## THE PROBLEM
Below are some records. Print exactly the lines between the one holding "(s.cas.loads.filter (fun x" and the one holding "setAt x.returns x.creditVc", inclusive, and nothing else.

## LISTED RECORDS
/-- An overload measure in force on a resource (R180). -/
structure OvlRes where
  suspended : List Nat := []
  skip8 : Nat := 0
  bias : Nat := 0
  clearAt : Option Nat := none   -- since when it has not been overloaded
  late : Nat := 0
  deriving DecidableEq, Repr

structure MscSt where
  jobs : Tbl Job := []           -- the row-job table, by index
  gens : Tbl Nat := []
  high : Nat := 0
  fullAt : Option Nat := none
  steerAt : Tbl Nat := []        -- lead picture of a family's last evaluation
  steerPer : Tbl Nat := []       -- the PERIOD in force until its next one (R182)
  phaseAt : Tbl Nat := []        -- last picture of a family with MSC_FAMILY_PHASE
  rasters : Tbl Raster := []     -- by session record
  encs : Tbl EncSt := []
  decs : Tbl DecSt := []
  ovl : Tbl OvlRes := []         -- by resource: lane, 64 pipes, 65 memory, 128 + port
  admitOrd : Nat := 0
  lateRows : Tbl Nat := []
  ovlAt : Nat := 0
  repeats : List Nat := []       -- jobs released with repeated sources
  drains : List CmdRef := []     -- LANE_DRAIN commands that have not completed
  waiting : List Job := []       -- jobs whose creation waits for a free entry (R174)
  carry : Tbl Nat := []          -- records whose private state stands (R89, R162): the draw that its bytes are
  deriving DecidableEq, Repr

/-! ### Compositor (chapter 9) -/

structure Pipe where
  mapped : Bool := false
  power : Nat := 0
  wakeAt : Option Nat := none
  job : Option Job := none
  start : Nat := 0
  poisoned : Bool := false
  faultAt : Option Nat := none
  begun : Bool := false          -- its job composes
  conc : Bool := false           -- the row reads a concealed or synthesized picture (R188)
  idleAt : Option Nat := none    -- when its idle time ends (R441)
  deriving DecidableEq, Repr

structure Surface where
  base : Nat := 0
  width : Nat := 0
  height : Nat := 0
  pitch : Nat := 0
  format : Nat := 0
  back : Bool := false           -- the second buffer is the back buffer when false
  palette : Bytes := []
  newPalette : Bytes := []
  size : Nat := 0
  deriving DecidableEq, Repr

/-- A coding unit of a composed row in its source-ring slot (R193, R196): its unit column, and its lines of luma, Cb and Cr
samples in 4:2:0. -/
structure CompUnit where
  col : Nat
  luma : List (List Nat)
  cb : List (List Nat)
  cr : List (List Nat)
  deriving DecidableEq, Repr

/-- What CMP keeps of a composition context beside its record. -/
structure CmpCtx where
  ages : Tbl Nat := []           -- dirty ages by unit: row * 1024 + column
  fresh : List Nat := []         -- units set since the last picture start
  bound : List W32 := []         -- frame buffers bound by the output picture in progress
  surfs : List (Nat × Bool) := []   -- surfaces bound by the output picture, with the buffer bound (R187)
  pals : Tbl Bytes := []         -- the palettes of those surfaces as they stood then
  cleanEn : Bool := true         -- CMP_CFG.CLEAN_EN as taken at the picture start
  done : Nat := 0                -- rows of the output picture composed
  pendDesc : Tbl Bytes := []     -- layer descriptors waiting for the boundary
  pendGa : Option Nat := none
  pendBg : Option Nat := none
  poisonPic : Option Nat := none
  started : Bool := false
  ringRows : Tbl Nat := []       -- source-ring slots taken: row of the picture
  ring : Tbl (List CompUnit) := []   -- what stands in them: the units composed, which are the slot's map (R196)
  deriving DecidableEq, Repr
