/-- The measured satd of a row, its complexity (none when no unit carries a measured satd), and whether it holds REFRESH units
(R92, R127). -/
def measuredSatd (l : List UnitStat) : Nat := l.foldl (fun a u => a + if u.satd = 0xFFFFFFFF then 0 else u.satd) 0
def rowCost (l : List UnitStat) : Option Nat :=
  if l.all (fun u => decide (u.satd = 0xFFFFFFFF)) then none
  else some (l.foldl (fun a u => a + if 3 ≤ u.mode then u.intra else if u.satd = 0xFFFFFFFF then 0 else u.satd) 0)
def rowRefreshes (l : List UnitStat) : Bool := l.any (fun u => decide (u.mode = 4))

/-- A row's per-CTU statistics written to its slot of the statistics buffer (R91). -/
def State.writeStats (s : State) (r pic row : Nat) (l : List UnitStat) : State :=
  let entry := if s.isAvc r then 16 else 32
  let units := s.colsOf r
  let slot := ceilDiv (units * s.cf r 0x4E 2 * entry) 4096 * 4096
  s.store (s.cf r 0x28 8 + pic % 2 * slot + row * units * entry) (l.flatMap (fun u => u.entry))

/-- The bytes of a coded row in its SLICE buffers, in their order (R74). -/
def State.storeSlices (s : State) : List W32 → Nat → State
  | [], _ => s
  | h :: hs, n => State.storeSlices (s.storeFree (s.bufAt h) (min 4096 n)) hs (n - 4096)

/-! ### Headers (R79, R80, R82, R135) -/

/-- The encoder's mode (R78): 0 PICTURE, 1 TILE, 2 CARRIAGEWAY, 3 STRIP. -/
def State.encMode (s : State) (r : Nat) : Nat := fld (s.cf r 0x02 2) 2 2

/-- Values of a sequence parameter set (R79, R82). -/
def State.spsValues (s : State) (r : Nat) : List (String × Int) :=
  let n (off : Nat) : Int := Int.ofNat (s.cf r off 1)
  if s.isAvc r then
    [("profile_idc", n 0x08), ("constraint_set1_flag", Int.ofNat (b2n (decide (s.cf r 0x08 1 = 66)))), ("level_idc", n 0x09),
     ("frame_mbs_only_flag", 1), ("direct_8x8_inference_flag", 1), ("max_num_ref_frames", n 0x0A), ("max_num_reorder_frames", 0),
     ("seq_scaling_matrix_present_flag", 0)]
  else
    [("general_profile_idc", n 0x08), ("general_tier_flag", Int.ofNat (b2n (s.enc r).high)), ("general_level_idc", n 0x09),
     ("chroma_format_idc", 1), ("log2_min_luma_coding_block_size_minus3", 0), ("log2_diff_max_min_luma_coding_block_size", 2),
     ("log2_min_luma_transform_block_size_minus2", 0), ("log2_diff_max_min_luma_transform_block_size", 3),
     ("max_transform_hierarchy_depth_intra", 3), ("max_transform_hierarchy_depth_inter", 2), ("amp_enabled_flag", 0),
     ("pcm_enabled_flag", 0), ("scaling_list_enabled_flag", 0), ("sps_temporal_mvp_enabled_flag", 0),
     ("sample_adaptive_offset_enabled_flag", 1), ("strong_intra_smoothing_enabled_flag", 1), ("long_term_ref_pics_present_flag", 1),
     ("sps_max_num_reorder_pics", 0), ("sps_max_latency_increase_plus1", 0), ("sps_max_dec_pic_buffering_minus1", n 0x0A)]

/-- Values of a video parameter set (R79). -/
def State.vpsValues (s : State) (r : Nat) : List (String × Int) :=
  (s.spsValues r).filter (fun x => ["general_profile_idc", "general_tier_flag", "general_level_idc"].contains x.1)

/-- The encoder codes with entropy coding synchronisation (R79). -/
def State.entropySync (s : State) (r : Nat) : Bool :=
  !s.isAvc r && (decide (s.encMode r = 2) || (decide (s.encMode r = 0) && tb (s.cf r 0x02 2) 5))

/-- Values of a picture parameter set (R79, R82). -/
def State.ppsValues (s : State) (r : Nat) : List (String × Int) :=
  let f := s.cf r 0x02 2
  let bit (b : Bool) : Int := Int.ofNat (b2n b)
  if s.isAvc r then
    [("entropy_coding_mode_flag", bit (decide (s.cf r 0x08 1 ≠ 66) && !tb f 6)), ("transform_8x8_mode_flag", bit (decide (s.cf r 0x08 1 = 100))),
     ("weighted_pred_flag", 0), ("constrained_intra_pred_flag", 0), ("pic_scaling_matrix_present_flag", 0),
     ("deblocking_filter_control_present_flag", 1)]
  else
    [("transform_skip_enabled_flag", bit (tb f 8)), ("sign_data_hiding_enabled_flag", 1), ("cu_qp_delta_enabled_flag", 1),
     ("diff_cu_qp_delta_depth", 0), ("weighted_pred_flag", 0), ("weighted_bipred_flag", 0),
     ("tiles_enabled_flag", bit (decide (s.encMode r = 1))), ("loop_filter_across_tiles_enabled_flag", 0),
     ("entropy_coding_sync_enabled_flag", bit (s.entropySync r)),
     ("dependent_slice_segments_enabled_flag", 1), ("pps_deblocking_filter_disabled_flag", 0), ("pps_beta_offset_div2", 0),
     ("pps_tc_offset_div2", 0)]

/-- NAL units ahead of a row: the parameter sets of an IDR picture and of the first picture of a sweep, and the recovery point SEI of
the latter with the sweep's count, before row 0 (R80, R135). -/
def State.headNals (s : State) (r pic row : Nat) (idr : Bool) : List HeadNal :=
  let e := s.enc r
  let first := decide (e.n0 = pic) && !idr
  let p := if e.cur.pic = pic then e.cur else e.prev
  let kinds : List HeadKind :=
    if row = 0 ∧ (idr ∨ first) then
      (if s.isAvc r then [] else [.vps (s.vpsValues r)]) ++ [.sps (s.spsValues r), .pps (s.ppsValues r)] ++
        (if first then [.recovery p.heads true false 0] else [])
    else []
  ((List.range kinds.length).zip kinds).map (fun k => { kind := k.2, len := Config.headNal s.free k.1 })

def headBytes (l : List HeadNal) : Nat := l.foldl (fun a h => a + h.len) 0

/-- The slice segment header of a coded row (R79, R80, R82). -/
def State.sliceHeader (s : State) (r pic row : Nat) (idr : Bool) (qp : Int) : SliceHdr :=
  let avc := s.isAvc r
  { dependent := !avc && decide (row ≠ 0), kind := if idr then .I else if !avc && Config.sliceB (r * 2 ^ 32 + pic) then .B else .P,
    first := row * s.colsOf r, qp := qp, deblockIdc := if avc && decide (s.encMode r = 3) then 2 else 0 }

/-! ### Completion (R74, R92, R125, R141) -/

/-- A lane reads poisoned data (R365): an encoded picture's successor restarts the sweep; a decoded row has concealed units and counts
as damaged. (DEDUCED, log 101.) -/
def State.lanePoison (s : State) (agent : Nat) : State :=
  let l := agent - 1
  match (s.lane l).run with
  | none => s
  | some r =>
    if agent = 0 ∨ 64 < agent ∨ r.visible then s
    else match r.job.op with
      | .encode => s.restartRefresh r.job.ctx
      | .decode =>
        if r.job.noop then s
        else
          let gone := if r.job.poison.isEmpty then s.damagedUnits r.job.ctx else r.job.poison
          let r := { r with abandoned := true, segments := if r.abandoned then r.segments else r.segments + 1,
                            concealed := r.concealed ++ gone.filter (fun u => !r.concealed.contains u), job := { r.job with poison := gone } }
          (s.setLane l { s.lane l with run := some r }).draw
      | _ => s

/-- A coded row handed to ASM. -/
def State.codedRow (s0 : State) (r : Nat) (c : CodedRow) : State :=
  let s := s0.storeSlices c.slices c.bytes
  { s with asm := { s.asm with rows := Tbl.put s.asm.rows r (Tbl.get [] s.asm.rows r ++ [c]) } }
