-- ==== Sys2Proof/Machine/Cascade.lean ====
section
/-! DEFINITION. The Imnunis links (R326 to R335): bring-up, lanes mapped out, link frames with replay and credits,
and the exchange of time. -/

namespace Sys2Proof.Machine

open Sys2Proof

/-- A counter of link `l` (R337). -/
def State.bumpLink (s : State) (l n k : Nat) : State := s.bumpU bCAS (l + 1) n k

/-- The module that link `l` of module `m` leads to (R24). -/
def peerOf (m l : Nat) : Nat := (m + l + 1) % 4

/-- The numbers of set bits of a 4-bit lane mask. -/
def laneCount (m : Nat) : Nat := (bitsOf m 4).length

/-- The rate of a link in kb/s (R26): 25 Gb/s for each lane in use. -/
def State.linkKbps (s : State) (l : Nat) : Nat := laneCount (s.link l).inUse * 25000000

/-- The rate in kb/s of the streams that module 0 has admitted for other modules between modules `a` and `b`, in either direction (R26). -/
def State.remoteLoad (s : State) (a b : Nat) : Nat :=
  (s.cas.loads.filter (fun x => (decide (x.1 = a) && decide (x.2.1 = b)) || (decide (x.1 = b) && decide (x.2.1 = a)))).foldl
    (fun t x => t + x.2.2) 0

/-! ### Link frames (R328 to R330) -/

/-- The channel whose credits the next frame returns, and how many: at most 63 of the first channel that has any (R328, R330). -/
def CasLink.creditVc (x : CasLink) : Nat := ((List.range 4).find? (fun v => decide (0 < getAt 0 x.returns v))).getD 0
def CasLink.creditCount (x : CasLink) : Nat := min 63 (getAt 0 x.returns x.creditVc)

/-- Those credits have been returned. -/
def State.credited (s : State) (l : Nat) : State :=
  let x := s.link l
  s.setLink l { x with returns := setAt x.returns x.creditVc (getAt 0 x.returns x.creditVc - x.creditCount) }

/-- Frames that no acknowledgement has named yet are resent in order (go-back-N), each counted once more. -/
def State.resend (s : State) (l : Nat) : State :=
  let x := s.link l
  let s := x.replay.foldl (fun s f => s.emit (.linkFrame l f.vc false f.seq ((x.expect + 4095) % 4096) 0 0 f.payload)) s
  s.setLink l { x with replay := x.replay.map (fun f => { f with sends := f.sends + 1, at_ := s.ns }) }

/-- The link retrains from step 1, keeping its replay buffer (R329). -/
def State.linkRetrain (s : State) (l : Nat) : State :=
  let x := s.link l
  (s.setLink l { x with ph := .retrain, step := 1, inUse := fld (15 - x.out) 0 4,
                        retrainDue := some (s.ns + 100 * ms) }).bumpLink l 6 1

/-- A replay of the frames kept: one whose fourth sending has failed makes the link retrain (R329). -/
def State.replayOp (s : State) (l : Nat) : State :=
  if (s.link l).replay.any (fun f => decide (4 ≤ f.sends)) then
    ((s.bumpLink l 3 1).event .casReplayFail l l).linkRetrain l
  else s.resend l

/-- Waiting frames sent, by precedence of their channels, against credit and while the replay buffer has room. -/
def State.linkPump (s : State) (l : Nat) : Nat → State
  | 0 => s
  | fuel + 1 =>
    let x := s.link l
    let ok := fun (e : Nat × Bytes) =>
      decide (0 < getAt 0 x.credits e.1) && !(x.mediaClosed && decide (e.1 = 3))
    match leastBy (fun e => e.1) (x.txq.filter ok) with
    | none => s
    | some e =>
      if x.ph ≠ .up ∨ 1024 ≤ x.replay.length then s
      else
        let f : ReplayFrame := { seq := x.nextSeq, vc := e.1, payload := e.2, sends := 1, at_ := s.ns }
        let s := s.setLink l { x with txq := x.txq.erase e, replay := x.replay ++ [f],
                                      nextSeq := (x.nextSeq + 1) % 4096,
                                      credits := setAt x.credits e.1 (getAt 0 x.credits e.1 - 1) }
        let s := s.credited l
        let s := (s.emit (.linkFrame l e.1 false f.seq ((x.expect + 4095) % 4096) x.creditVc x.creditCount f.payload)).bumpLink l 0 1
        State.linkPump s l fuel

/-- A payload given to a channel of link `l`. -/
def State.linkSend (s : State) (l vc : Nat) (b : Bytes) : State :=
  let x := s.link l
  let s := s.setLink l { x with txq := x.txq ++ [(vc, b)] }
  s.linkPump l (x.txq.length + 1)

/-- An acknowledgement or a nak without payload, with the credits that it returns. -/
def State.linkAck (s : State) (l : Nat) (nak : Bool) : State :=
  let x := s.link l
  (s.credited l).emit (.linkFrame l 0 nak 0 (if nak then x.expect else (x.expect + 4095) % 4096) x.creditVc x.creditCount [])

/-- `a` lies at or after `b` within half of the 12-bit numbers. -/
def seq12le (b a : Nat) : Bool := decide ((a + 4096 - b) % 4096 < 2048)

/-- Frames acknowledged leave the replay buffer; those that needed a retry count in REPLAYED (R329). -/
def State.linkAcked (s : State) (l upTo : Nat) : State :=
  let x := s.link l
  let done := x.replay.filter (fun f => seq12le f.seq upTo)
  (s.setLink l { x with replay := x.replay.filter (fun f => !seq12le f.seq upTo) }).bumpLink l 2
    ((done.filter (fun f => decide (1 < f.sends))).length)

/-- Copies of link `l` that wait unadmitted withhold MEDIA credit from the peer (R275, R330). (DEDUCED, log 74.) -/
def State.mediaHeld (s : State) (l : Nat) : Bool :=
  s.swc.copies.any (fun e => decide (e.2.place = .held) && decide (e.2.src / 64 = peerOf s.plt.cascId l) &&
    decide (e.2.kind = .forward)) || !(s.link l).rxq.isEmpty

/-! ### Media cells received (R25, R283) -/

/-- The enabled queue of a destination and class with the lowest number; a number that no descriptor has when none is. -/
def State.queueFor (s : State) (dest cls : Nat) : Nat :=
  ((s.tmg.queues.find? (fun e => decide (e.2.dest = dest) && decide (e.2.cls = cls) && e.2.en)).map Prod.fst).getD (2 ^ 18)

/-- The frame of a media cell, by its copy: the frame's first cell takes its buffers. None while the CELL pool lacks them. -/
def State.mediaCopy (s : State) (l : Nat) (m : MediaCell) : Option (State × Nat) :=
  let x := s.link l
  match Tbl.find x.frames m.frame with
  | some i => some (s, i)
  | none =>
    let k := max 1 (ceilDiv m.len 128)
    let (t, cells) := s.allocMany (aLink l) 0 1 false k
    if cells.length ≠ k then none
    else
      let t := t.writeCells m.len cells [] false
      let (t, i) := t.newCopy { kind := .forward, dest := m.dest, cls := m.cls, queue := t.queueFor m.dest m.cls, head := cells, len := m.len,
                                src := m.src, made := t.ns }
      some (t.setLink l { t.link l with frames := Tbl.put (t.link l).frames m.frame i }, i)

/-- A cell that is written and numbered: it goes to the resequencer of its destination's group. (DESIGN CHOICE, log 115.) -/
def State.mediaRx (s : State) (l : Nat) (m : MediaCell) : Option State :=
  match s.mediaCopy l m with
  | none => none
  | some (t, i) =>
    let c := t.copy i
    let t := t.setCopy i { c with data := c.data ++ m.bytes }
    let t := if m.last then t.setLink l { t.link l with frames := Tbl.del (t.link l).frames m.frame } else t
    some (t.rsqCell { group := ⟨s.groupOf m.dest % 40, Nat.mod_lt _ (by decide)⟩, src := BitVec.ofNat 8 m.src, seq := BitVec.ofNat 16 m.seq,
                      copyId := i, last := m.last })

/-- The media payloads of link `l` that find buffers are taken, oldest first. -/
def State.mediaTake (s : State) (l : Nat) : Nat → State
  | 0 => s
  | fuel + 1 =>
    match (s.link l).rxq with
    | [] => s
    | b :: r =>
      match s.mediaRx l (Config.mediaIn b) with
      | none => s
      | some t => State.mediaTake (t.setLink l { t.link l with rxq := r }) l fuel

/-- A payload accepted: media cells go to the switch, and messages wait for firmware. -/
def State.linkTake (s : State) (l vc : Nat) (b : Bytes) : State :=
  if vc = 3 then
    let s := s.setLink l { s.link l with rxq := (s.link l).rxq ++ [b] }
    let s := s.mediaTake l (s.link l).rxq.length
    if (s.link l).rxq.isEmpty then s else s.nullReturn
  else { s with cas := { s.cas with inbox := s.cas.inbox ++ [(l, b)] } }

/-- MEDIA credits fall due once no cell of the link waits for admission (R275, R330). -/
def State.mediaFreed (s : State) (l : Nat) : State :=
  let x := s.link l
  if s.mediaHeld l then s else s.setLink l { x with returns := setAt x.returns 3 (getAt 0 x.returns 3 + x.owed), owed := 0 }

/-- The credit of a frame taken falls due as its buffer is free (R330). -/
def State.linkFreed (s : State) (l vc : Nat) : State :=
  let x := s.link l
  if vc = 3 then (s.setLink l { x with owed := x.owed + 1 }).mediaFreed l
  else s.setLink l { x with returns := setAt x.returns vc (getAt 0 x.returns vc + 1) }

/-- Credits that have fallen due since are returned in a frame without payload. -/
def State.linkReturn (s : State) (l : Nat) : State :=
  let s := if 0 < (s.link l).owed then s.mediaFreed l else s
  if (s.link l).ph = .up ∧ 0 < (s.link l).creditCount then s.linkAck l false else s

## ANSWER TO THIS TASK
  (s.cas.loads.filter (fun x => (decide (x.1 = a) && decide (x.2.1 = b)) || (decide (x.1 = b) && decide (x.2.1 = a)))).foldl
    (fun t x => t + x.2.2) 0

/-! ### Link frames (R328 to R330) -/

/-- The channel whose credits the next frame returns, and how many: at most 63 of the first channel that has any (R328, R330). -/
def CasLink.creditVc (x : CasLink) : Nat := ((List.range 4).find? (fun v => decide (0 < getAt 0 x.returns v))).getD 0
def CasLink.creditCount (x : CasLink) : Nat := min 63 (getAt 0 x.returns x.creditVc)

/-- Those credits have been returned. -/
def State.credited (s : State) (l : Nat) : State :=
  let x := s.link l
  s.setLink l { x with returns := setAt x.returns x.creditVc (getAt 0 x.returns x.creditVc - x.creditCount) }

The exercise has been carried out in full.